We should please a god. It's not necessarily by being good, but by being at least entertaining. It is one's duty to become a serial killer or to colonise Mars according to this line of reasoning. In his 2001 paper How to Live in a Simulation, Robin Hanson said, "Be funny, outrageous, violent, sexy, strange, pathetic, heroic..." He says that if you are living in a simulation then you should care less about others. The idea that we might all be mimicked renders our lives meaningless and that nothing we see or experience is real. In his book Reality+: Virtual Worlds and the Problems of Philosophy, the Australian philosopher David Chalmers argues that there is more to it than meets the eye. He likes the idea of a table in virtual reality. It is not disqualified from being real by the fact that it is made up of digital ones and zeros, but by the fact that it is made up of quantum waves. Some physicists consider reality to be at base quantum-computational or mathematical in nature.

There is no reason to believe the simulation argument. Is it just a bunch of techno-religion? The fact that we now have functioning prototypes of how such a simulation might work makes it more plausible than previous versions of scepticism. There may be clues to the existence of a hidden simulation in the fabric of reality that we can investigate. Experiments that might reveal the answer have been proposed.

It's not so quick.

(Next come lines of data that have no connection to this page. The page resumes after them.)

def namedHrope (_ : State) (o : Op) : Named :=
  let n := hrRows o * hrHeads o * hrDim o
  [(false, bodyF o 320 64, valBytes (fmtBit o 100) * n), (true, bodyF o 256 64, valBytes (fmtBit o 99) * n),
   (false, bodyF o 192 64, 4 * hrRows o)] ++
  if bodyF o 128 64 = 0 then [] else [(true, bodyF o 128 64, 32 * hrRows o * hrKv o)]

/-- The checks of HROPE (R211). DESIGN CHOICE (log entry 174): sketches that are not 32-byte aligned give PROTECT. -/
def hropeOk (o : Op) : Bool := bodyF o 101 3 ≠ 7 && bodyF o 128 64 % 32 = 0

/-- One head rotated: element pairs (j, j + d ÷ 2) by angle pos × θ_j (R209). -/
def ropeHead (theta : Nat → W32) (pos : W32) (xs : List (Option W32)) : List (Option W32) :=
  let h := xs.length / 2
  let at' (j : Nat) : Option W32 := xs.getD j none
  let cs (j : Nat) : W32 := Config.np3Cos (mul32 pos (theta j))
  let sn (j : Nat) : W32 := Config.np3Sin (mul32 pos (theta j))
  ((List.range h).map fun j => lift2 (fun a b => sub32 (mul32 a (cs j)) (mul32 b (sn j))) (at' j) (at' (j + h))) ++
  ((List.range h).map fun j => lift2 (fun a b => add32 (mul32 a (sn j)) (mul32 b (cs j))) (at' j) (at' (j + h)))

/-- KV head of query head q of hq, with h KV heads (R205). -/
def kvHead (h hq q : Nat) : Nat := q * h / hq

/-- The query sketch of a KV head over rotated heads (R199): the sign of the sum over its query heads, ascending. -/
def querySketch (h : Nat) (heads : List (List (Option W32))) (k d : Nat) : Option Nat :=
  let mine := ((indexed heads).filter fun (q, _) => kvHead h heads.length q = k).map fun x => x.2
  if mine.any anyNone then none
  else
    some (((List.range d).map fun j =>
      let sum := mine.foldl (fun a x => add32 a ((x.getD j none).getD 0)) 0
      boolNat (sum.toNat.testBit 31 && sum.toNat % 2 ^ 31 ≠ 0) * 2 ^ j).foldl (· + ·) 0)

/-- HROPE (R199, R209, R211). DESIGN CHOICE (log entry 175): the positions are unsigned integers. -/
def execHrope (p : Posted) (s : State) : Res :=
  posted 0 false namedHrope 6 6 p (softOp namedHrope hropeOk (fun o => bodyF o 89 4)
    (fun o => hrRows o * hrHeads o * hrDim o) fun o s =>
      let (nh, d, h) := (hrHeads o, hrDim o, hrKv o)
      let (xf, yf) := (fmtBit o 100, fmtBit o 99)
      let theta (j : Nat) : W32 := BitVec.ofNat 32 (hubConst s (bodyF o 89 4) (16 + 4 * j) 4)
      (List.range (hrRows o)).foldl (fun (bad, s) t =>
        let pa := bodyF o 192 64 + 4 * t
        let pbad := poisoned s pa 4
        let pos := natF32 (memNum s pa 4)
        let xs := readVals s xf (bodyF o 320 64 + valBytes xf * nh * d * t) (nh * d)
        let heads := (cutEvery d nh xs).map fun x => ropeHead theta pos (if pbad then x.map fun _ => none else x)
        let s := writeVals s yf (bodyF o 256 64 + valBytes yf * nh * d * t) heads.flatten
        let s := if bodyF o 128 64 = 0 then s
          else (List.range h).foldl (fun s k =>
            let a := bodyF o 128 64 + 32 * (t * h + k)
            match querySketch h heads k d with
            | some q => memWriteNum s a 32 q
            | none => poisonRange (memWriteNum s a 32 0) a 32) s
        (bad || heads.any anyNone, s)) (false, s)) s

We don't know what the goal of the simulation is. The game is not only to observe us as a soap opera, but also to see how long it takes to prove that you are in a simulation. The simulation is turned off at the end of the game. Maybe we should not find out.

Random House published a book called Rethink: The Surprising History of New ideas. You can support the guardian and Observer by ordering a copy at guardianbookshop.com. Delivery charges can be applied.

Further reading

David J Chalmers wrote Reality+: Virtual Worlds and the Problems ofPhilosophy.

A quantum computer scientist takes on the universe.

The simulation hypothesis shows why we are in a video game and why all of us agree.